**Problem to solve:**
Look through the material below and copy exactly the lines from the line with "store itself. -/" to the line with "boundary (R381). -/", those two lines included.

**Records for processing:**
##############################

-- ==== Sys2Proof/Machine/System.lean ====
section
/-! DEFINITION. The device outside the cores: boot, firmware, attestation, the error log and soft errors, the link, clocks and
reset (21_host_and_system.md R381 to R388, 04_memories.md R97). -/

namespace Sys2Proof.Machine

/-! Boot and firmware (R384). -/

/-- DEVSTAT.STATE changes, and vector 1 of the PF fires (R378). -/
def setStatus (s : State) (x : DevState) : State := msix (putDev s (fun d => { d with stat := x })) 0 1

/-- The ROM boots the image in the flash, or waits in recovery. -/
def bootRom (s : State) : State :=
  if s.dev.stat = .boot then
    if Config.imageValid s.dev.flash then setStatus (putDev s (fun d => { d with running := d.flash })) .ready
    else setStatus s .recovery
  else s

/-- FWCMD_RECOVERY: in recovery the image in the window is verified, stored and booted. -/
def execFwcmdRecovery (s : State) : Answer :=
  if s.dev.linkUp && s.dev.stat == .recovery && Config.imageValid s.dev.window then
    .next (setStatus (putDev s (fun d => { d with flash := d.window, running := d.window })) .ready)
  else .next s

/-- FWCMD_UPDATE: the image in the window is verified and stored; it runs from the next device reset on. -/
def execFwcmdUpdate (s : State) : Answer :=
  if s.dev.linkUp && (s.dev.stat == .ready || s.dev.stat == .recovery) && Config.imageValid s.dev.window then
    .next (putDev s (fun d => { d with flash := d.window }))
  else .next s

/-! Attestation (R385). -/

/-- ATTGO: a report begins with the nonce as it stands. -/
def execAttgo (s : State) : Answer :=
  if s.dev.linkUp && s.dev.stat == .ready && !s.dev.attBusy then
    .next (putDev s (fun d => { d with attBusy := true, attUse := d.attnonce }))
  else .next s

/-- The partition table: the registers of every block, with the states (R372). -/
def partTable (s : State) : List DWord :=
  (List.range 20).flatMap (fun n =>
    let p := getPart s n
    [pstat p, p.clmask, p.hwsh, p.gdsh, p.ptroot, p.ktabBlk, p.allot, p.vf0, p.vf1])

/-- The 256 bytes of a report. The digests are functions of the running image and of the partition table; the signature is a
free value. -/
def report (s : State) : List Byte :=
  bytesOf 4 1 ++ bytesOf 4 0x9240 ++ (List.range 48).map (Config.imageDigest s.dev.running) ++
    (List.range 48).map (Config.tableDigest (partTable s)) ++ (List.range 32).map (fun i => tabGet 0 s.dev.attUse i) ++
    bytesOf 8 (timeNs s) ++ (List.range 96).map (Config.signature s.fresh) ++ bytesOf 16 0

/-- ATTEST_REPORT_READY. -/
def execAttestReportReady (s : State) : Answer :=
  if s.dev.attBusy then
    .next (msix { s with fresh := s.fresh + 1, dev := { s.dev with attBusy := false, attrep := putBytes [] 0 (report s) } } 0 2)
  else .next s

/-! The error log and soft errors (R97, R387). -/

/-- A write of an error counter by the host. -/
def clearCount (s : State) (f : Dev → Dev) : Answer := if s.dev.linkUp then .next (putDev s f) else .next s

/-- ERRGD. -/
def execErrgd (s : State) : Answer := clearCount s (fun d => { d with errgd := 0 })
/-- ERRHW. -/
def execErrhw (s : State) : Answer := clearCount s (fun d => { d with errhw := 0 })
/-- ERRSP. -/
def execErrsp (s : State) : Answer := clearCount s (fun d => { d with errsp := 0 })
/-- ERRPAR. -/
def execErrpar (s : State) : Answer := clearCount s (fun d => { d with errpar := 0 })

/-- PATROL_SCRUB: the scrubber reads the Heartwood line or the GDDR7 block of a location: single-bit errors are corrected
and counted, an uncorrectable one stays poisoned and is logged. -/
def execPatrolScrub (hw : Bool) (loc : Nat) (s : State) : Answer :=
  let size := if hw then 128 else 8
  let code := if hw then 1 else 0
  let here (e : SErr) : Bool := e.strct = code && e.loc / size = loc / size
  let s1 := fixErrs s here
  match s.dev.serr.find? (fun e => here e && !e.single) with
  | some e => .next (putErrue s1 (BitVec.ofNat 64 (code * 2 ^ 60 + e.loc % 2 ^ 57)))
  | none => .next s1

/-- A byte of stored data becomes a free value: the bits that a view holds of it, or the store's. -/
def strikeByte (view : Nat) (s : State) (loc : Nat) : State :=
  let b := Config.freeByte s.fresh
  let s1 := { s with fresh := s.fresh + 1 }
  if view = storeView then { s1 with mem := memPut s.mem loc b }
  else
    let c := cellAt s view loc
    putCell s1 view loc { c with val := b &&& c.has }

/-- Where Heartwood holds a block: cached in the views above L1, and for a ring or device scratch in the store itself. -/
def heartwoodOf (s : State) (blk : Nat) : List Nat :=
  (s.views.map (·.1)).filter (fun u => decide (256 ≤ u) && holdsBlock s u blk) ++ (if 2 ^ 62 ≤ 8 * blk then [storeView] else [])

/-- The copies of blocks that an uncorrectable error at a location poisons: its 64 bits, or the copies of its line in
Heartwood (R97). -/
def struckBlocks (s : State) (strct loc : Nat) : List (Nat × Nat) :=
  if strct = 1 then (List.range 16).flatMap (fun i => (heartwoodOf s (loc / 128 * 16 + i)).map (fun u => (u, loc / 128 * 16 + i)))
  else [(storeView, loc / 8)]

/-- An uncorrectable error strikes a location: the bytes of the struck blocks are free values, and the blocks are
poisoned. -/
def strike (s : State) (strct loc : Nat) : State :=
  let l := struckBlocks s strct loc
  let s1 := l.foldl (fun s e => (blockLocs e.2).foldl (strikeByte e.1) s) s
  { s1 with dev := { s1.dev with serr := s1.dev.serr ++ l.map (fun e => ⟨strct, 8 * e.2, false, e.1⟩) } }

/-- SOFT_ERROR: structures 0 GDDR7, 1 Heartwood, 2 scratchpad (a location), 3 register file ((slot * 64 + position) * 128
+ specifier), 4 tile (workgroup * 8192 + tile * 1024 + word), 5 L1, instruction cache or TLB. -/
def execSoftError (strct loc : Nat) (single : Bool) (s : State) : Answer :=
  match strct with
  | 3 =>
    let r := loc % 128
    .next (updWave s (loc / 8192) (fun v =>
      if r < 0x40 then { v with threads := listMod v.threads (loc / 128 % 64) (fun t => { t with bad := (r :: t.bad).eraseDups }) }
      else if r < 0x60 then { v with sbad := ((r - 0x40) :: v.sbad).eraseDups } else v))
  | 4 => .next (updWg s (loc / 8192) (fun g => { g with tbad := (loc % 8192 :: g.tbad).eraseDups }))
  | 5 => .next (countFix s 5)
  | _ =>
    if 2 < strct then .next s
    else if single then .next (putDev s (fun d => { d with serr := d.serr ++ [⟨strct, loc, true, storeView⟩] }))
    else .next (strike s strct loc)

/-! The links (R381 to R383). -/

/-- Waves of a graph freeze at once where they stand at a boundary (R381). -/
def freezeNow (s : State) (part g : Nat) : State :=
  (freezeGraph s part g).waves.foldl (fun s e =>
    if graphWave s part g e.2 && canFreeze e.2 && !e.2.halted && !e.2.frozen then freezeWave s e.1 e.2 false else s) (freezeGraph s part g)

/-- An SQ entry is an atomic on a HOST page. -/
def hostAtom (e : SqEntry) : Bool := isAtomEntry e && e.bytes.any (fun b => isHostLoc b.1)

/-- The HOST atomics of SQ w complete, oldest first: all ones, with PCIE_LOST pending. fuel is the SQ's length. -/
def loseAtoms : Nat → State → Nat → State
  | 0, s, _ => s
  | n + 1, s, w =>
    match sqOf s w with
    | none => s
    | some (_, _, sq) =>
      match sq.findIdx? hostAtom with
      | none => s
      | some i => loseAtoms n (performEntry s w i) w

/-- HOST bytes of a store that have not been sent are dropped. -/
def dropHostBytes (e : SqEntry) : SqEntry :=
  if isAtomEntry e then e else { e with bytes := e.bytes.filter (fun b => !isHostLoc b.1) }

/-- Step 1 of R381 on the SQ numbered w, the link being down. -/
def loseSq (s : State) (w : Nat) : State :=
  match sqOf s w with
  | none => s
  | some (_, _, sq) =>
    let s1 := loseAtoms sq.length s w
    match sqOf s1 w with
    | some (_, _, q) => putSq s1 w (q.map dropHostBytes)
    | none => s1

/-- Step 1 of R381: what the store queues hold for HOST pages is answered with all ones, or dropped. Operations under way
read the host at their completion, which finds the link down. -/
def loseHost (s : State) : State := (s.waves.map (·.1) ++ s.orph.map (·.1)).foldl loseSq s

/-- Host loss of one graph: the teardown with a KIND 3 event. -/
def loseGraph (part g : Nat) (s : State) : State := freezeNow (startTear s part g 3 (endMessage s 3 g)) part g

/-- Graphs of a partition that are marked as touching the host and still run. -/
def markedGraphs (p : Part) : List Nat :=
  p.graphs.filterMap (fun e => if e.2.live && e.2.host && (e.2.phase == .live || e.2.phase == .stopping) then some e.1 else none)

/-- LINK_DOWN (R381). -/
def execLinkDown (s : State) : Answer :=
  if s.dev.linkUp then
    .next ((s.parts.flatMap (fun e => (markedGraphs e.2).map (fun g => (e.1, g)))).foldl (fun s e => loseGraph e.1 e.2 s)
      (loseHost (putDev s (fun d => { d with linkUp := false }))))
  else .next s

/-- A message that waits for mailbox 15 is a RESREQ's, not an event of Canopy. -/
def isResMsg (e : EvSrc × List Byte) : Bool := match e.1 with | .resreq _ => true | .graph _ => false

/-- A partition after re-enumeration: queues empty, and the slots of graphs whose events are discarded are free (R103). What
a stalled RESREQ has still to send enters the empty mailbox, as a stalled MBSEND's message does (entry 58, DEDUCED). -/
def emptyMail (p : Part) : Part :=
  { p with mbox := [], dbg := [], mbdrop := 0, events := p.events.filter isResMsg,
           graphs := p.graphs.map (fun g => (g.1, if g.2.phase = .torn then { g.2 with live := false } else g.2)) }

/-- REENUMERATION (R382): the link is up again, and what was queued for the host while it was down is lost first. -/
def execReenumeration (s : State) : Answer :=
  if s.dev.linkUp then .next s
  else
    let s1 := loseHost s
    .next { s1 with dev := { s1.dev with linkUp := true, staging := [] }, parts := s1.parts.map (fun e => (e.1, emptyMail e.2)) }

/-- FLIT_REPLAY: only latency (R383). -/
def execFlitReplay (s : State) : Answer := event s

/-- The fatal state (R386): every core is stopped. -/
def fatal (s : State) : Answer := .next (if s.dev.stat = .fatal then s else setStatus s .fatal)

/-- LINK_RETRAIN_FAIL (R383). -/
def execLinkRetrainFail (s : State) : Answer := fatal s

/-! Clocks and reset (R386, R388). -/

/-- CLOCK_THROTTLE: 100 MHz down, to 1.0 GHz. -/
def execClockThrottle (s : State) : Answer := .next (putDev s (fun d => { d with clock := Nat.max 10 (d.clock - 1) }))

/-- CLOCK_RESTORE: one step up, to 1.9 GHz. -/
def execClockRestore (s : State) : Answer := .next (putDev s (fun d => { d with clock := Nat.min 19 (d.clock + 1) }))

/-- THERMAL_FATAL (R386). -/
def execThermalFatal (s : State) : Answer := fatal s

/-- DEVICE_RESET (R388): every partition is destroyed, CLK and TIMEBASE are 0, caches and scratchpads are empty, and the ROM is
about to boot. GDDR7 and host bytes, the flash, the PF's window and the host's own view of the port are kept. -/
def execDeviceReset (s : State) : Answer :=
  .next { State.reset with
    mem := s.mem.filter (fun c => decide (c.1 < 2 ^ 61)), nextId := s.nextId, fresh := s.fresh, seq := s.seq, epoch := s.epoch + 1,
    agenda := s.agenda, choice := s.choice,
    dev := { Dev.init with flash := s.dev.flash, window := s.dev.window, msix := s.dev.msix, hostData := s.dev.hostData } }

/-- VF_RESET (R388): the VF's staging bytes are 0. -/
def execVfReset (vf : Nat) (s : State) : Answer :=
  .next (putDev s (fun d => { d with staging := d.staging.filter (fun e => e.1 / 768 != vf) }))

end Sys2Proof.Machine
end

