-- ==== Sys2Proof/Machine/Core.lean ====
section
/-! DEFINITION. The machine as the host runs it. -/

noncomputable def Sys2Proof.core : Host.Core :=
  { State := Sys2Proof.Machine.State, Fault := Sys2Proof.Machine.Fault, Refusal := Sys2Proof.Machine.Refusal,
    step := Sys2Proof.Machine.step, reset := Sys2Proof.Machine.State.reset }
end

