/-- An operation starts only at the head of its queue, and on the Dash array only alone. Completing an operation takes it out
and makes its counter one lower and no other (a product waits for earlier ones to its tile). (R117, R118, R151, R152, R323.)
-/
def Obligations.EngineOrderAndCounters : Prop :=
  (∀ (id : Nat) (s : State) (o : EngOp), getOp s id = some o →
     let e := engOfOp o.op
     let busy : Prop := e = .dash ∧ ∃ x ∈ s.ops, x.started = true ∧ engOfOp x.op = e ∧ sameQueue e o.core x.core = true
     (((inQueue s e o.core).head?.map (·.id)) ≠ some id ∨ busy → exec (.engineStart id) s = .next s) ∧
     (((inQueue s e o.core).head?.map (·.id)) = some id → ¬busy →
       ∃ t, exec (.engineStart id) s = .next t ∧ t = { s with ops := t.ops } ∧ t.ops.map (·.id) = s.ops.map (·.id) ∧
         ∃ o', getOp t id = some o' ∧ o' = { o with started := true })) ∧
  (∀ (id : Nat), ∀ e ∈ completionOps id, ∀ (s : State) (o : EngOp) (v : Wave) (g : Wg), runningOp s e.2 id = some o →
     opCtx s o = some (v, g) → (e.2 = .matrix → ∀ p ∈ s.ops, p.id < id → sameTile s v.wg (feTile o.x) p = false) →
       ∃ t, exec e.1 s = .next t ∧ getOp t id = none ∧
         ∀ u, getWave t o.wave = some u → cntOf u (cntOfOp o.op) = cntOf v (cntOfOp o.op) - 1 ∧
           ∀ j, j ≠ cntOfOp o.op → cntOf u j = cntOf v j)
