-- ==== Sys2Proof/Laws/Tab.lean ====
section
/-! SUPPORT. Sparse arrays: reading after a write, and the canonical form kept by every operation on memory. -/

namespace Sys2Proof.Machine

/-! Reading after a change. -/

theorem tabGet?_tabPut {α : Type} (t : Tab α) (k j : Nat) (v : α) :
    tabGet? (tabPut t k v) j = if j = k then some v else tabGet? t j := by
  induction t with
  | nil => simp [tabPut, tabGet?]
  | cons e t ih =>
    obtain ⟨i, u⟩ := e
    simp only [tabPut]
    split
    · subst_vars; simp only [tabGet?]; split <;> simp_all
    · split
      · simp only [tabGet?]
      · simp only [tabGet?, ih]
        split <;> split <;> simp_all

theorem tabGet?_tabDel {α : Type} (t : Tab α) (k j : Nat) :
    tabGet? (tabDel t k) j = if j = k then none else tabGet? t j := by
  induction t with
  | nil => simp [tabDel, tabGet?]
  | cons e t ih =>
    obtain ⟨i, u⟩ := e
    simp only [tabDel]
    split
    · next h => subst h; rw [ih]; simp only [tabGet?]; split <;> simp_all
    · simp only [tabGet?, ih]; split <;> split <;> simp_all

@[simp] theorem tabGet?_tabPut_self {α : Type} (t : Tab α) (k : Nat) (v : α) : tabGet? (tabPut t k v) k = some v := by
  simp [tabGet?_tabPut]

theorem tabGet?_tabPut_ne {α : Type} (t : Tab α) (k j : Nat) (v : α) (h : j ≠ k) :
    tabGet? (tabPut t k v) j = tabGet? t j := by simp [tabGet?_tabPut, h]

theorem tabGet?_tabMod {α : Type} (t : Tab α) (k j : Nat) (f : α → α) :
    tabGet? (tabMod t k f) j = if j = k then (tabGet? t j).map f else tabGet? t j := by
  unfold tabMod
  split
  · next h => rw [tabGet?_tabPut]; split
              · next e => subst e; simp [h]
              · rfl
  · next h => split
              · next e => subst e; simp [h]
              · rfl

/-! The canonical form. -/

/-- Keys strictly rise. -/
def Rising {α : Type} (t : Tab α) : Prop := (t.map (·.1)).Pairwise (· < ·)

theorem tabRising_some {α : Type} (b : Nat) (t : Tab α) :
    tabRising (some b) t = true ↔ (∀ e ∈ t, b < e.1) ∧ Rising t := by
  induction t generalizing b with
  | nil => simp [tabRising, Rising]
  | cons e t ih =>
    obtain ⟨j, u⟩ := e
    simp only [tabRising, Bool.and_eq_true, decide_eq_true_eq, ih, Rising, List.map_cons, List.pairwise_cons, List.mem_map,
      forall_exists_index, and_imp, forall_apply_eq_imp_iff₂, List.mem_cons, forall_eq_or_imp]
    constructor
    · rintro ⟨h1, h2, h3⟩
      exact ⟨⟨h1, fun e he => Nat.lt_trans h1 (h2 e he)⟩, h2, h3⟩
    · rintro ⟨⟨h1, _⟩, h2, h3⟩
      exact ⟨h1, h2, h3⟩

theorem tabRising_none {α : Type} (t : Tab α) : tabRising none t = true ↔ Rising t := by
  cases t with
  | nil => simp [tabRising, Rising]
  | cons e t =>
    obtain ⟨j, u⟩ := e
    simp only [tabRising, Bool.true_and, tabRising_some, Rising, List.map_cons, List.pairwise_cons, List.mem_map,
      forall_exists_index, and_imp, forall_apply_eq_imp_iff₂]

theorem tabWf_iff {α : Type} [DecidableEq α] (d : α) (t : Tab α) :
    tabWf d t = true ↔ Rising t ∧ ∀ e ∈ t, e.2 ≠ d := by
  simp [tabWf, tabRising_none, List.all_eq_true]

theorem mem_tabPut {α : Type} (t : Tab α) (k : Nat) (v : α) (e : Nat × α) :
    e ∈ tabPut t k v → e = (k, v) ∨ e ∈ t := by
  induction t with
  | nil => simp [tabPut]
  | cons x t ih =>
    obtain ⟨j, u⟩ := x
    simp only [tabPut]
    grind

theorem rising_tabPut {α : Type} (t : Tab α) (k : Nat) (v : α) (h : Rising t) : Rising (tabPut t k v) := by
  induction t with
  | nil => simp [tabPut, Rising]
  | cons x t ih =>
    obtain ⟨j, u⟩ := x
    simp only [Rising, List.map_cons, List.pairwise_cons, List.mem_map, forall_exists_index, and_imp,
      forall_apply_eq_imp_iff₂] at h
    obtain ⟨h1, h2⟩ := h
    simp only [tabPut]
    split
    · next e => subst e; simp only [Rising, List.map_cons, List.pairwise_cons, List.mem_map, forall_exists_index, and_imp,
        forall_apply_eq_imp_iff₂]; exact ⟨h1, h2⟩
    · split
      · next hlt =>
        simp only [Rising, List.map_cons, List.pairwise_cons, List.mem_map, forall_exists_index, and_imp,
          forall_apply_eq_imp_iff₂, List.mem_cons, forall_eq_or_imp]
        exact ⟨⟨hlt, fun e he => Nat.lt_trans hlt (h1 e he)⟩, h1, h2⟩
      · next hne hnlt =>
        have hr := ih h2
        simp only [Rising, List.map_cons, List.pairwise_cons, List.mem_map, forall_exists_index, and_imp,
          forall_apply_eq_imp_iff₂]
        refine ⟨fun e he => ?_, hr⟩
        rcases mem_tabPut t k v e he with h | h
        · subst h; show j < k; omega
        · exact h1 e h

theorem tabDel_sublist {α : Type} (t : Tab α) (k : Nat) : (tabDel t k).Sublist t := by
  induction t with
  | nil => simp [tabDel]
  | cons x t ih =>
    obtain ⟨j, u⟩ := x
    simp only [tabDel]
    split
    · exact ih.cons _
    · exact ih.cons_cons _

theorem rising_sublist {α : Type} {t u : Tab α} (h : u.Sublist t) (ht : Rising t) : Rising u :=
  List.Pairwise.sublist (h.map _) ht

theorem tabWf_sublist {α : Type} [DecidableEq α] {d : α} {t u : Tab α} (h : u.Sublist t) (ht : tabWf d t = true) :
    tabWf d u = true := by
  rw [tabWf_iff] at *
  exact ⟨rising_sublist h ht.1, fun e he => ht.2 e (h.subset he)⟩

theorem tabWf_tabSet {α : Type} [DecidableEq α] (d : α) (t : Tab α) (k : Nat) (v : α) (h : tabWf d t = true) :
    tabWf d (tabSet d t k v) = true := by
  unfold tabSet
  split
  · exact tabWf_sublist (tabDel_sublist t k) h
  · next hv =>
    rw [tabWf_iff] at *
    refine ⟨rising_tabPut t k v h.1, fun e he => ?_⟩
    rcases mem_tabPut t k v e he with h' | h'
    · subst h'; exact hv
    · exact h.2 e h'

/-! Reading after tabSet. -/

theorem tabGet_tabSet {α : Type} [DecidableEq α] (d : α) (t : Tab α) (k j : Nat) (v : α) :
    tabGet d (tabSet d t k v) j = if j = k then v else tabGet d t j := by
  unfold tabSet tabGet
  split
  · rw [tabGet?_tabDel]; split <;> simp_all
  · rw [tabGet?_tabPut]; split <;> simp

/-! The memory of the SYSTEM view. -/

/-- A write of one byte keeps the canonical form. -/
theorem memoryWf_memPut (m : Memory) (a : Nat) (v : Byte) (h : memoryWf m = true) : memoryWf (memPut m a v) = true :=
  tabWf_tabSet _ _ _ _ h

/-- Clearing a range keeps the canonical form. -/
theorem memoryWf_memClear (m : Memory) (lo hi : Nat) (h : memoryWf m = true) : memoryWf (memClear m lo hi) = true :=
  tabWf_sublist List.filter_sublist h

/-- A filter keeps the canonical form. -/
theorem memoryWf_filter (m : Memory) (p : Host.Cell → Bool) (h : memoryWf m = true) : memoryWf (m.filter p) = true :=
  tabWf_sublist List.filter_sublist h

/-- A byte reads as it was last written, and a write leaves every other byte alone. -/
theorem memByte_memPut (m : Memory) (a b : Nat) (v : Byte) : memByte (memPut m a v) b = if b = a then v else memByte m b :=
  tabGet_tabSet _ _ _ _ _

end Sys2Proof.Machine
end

##############################

**Problem solution:**
/-- Where Heartwood holds a block: cached in the views above L1, and for a ring or device scratch in the store itself. -/
def heartwoodOf (s : State) (blk : Nat) : List Nat :=
  (s.views.map (·.1)).filter (fun u => decide (256 ≤ u) && holdsBlock s u blk) ++ (if 2 ^ 62 ≤ 8 * blk then [storeView] else [])

/-- The copies of blocks that an uncorrectable error at a location poisons: its 64 bits, or the copies of its line in
Heartwood (R97). -/
def struckBlocks (s : State) (strct loc : Nat) : List (Nat × Nat) :=
  if strct = 1 then (List.range 16).flatMap (fun i => (heartwoodOf s (loc / 128 * 16 + i)).map (fun u => (u, loc / 128 * 16 + i)))
  else [(storeView, loc / 8)]

/-- An uncorrectable error strikes a location: the bytes of the struck blocks are free values, and the blocks are
poisoned. -/
def strike (s : State) (strct loc : Nat) : State :=
  let l := struckBlocks s strct loc
  let s1 := l.foldl (fun s e => (blockLocs e.2).foldl (strikeByte e.1) s) s
  { s1 with dev := { s1.dev with serr := s1.dev.serr ++ l.map (fun e => ⟨strct, 8 * e.2, false, e.1⟩) } }

/-- SOFT_ERROR: structures 0 GDDR7, 1 Heartwood, 2 scratchpad (a location), 3 register file ((slot * 64 + position) * 128
+ specifier), 4 tile (workgroup * 8192 + tile * 1024 + word), 5 L1, instruction cache or TLB. -/
def execSoftError (strct loc : Nat) (single : Bool) (s : State) : Answer :=
  match strct with
  | 3 =>
    let r := loc % 128
    .next (updWave s (loc / 8192) (fun v =>
      if r < 0x40 then { v with threads := listMod v.threads (loc / 128 % 64) (fun t => { t with bad := (r :: t.bad).eraseDups }) }
      else if r < 0x60 then { v with sbad := ((r - 0x40) :: v.sbad).eraseDups } else v))
  | 4 => .next (updWg s (loc / 8192) (fun g => { g with tbad := (loc % 8192 :: g.tbad).eraseDups }))
  | 5 => .next (countFix s 5)
  | _ =>
    if 2 < strct then .next s
    else if single then .next (putDev s (fun d => { d with serr := d.serr ++ [⟨strct, loc, true, storeView⟩] }))
    else .next (strike s strct loc)

/-! The links (R381 to R383). -/

/-- Waves of a graph freeze at once where they stand at a boundary (R381). -/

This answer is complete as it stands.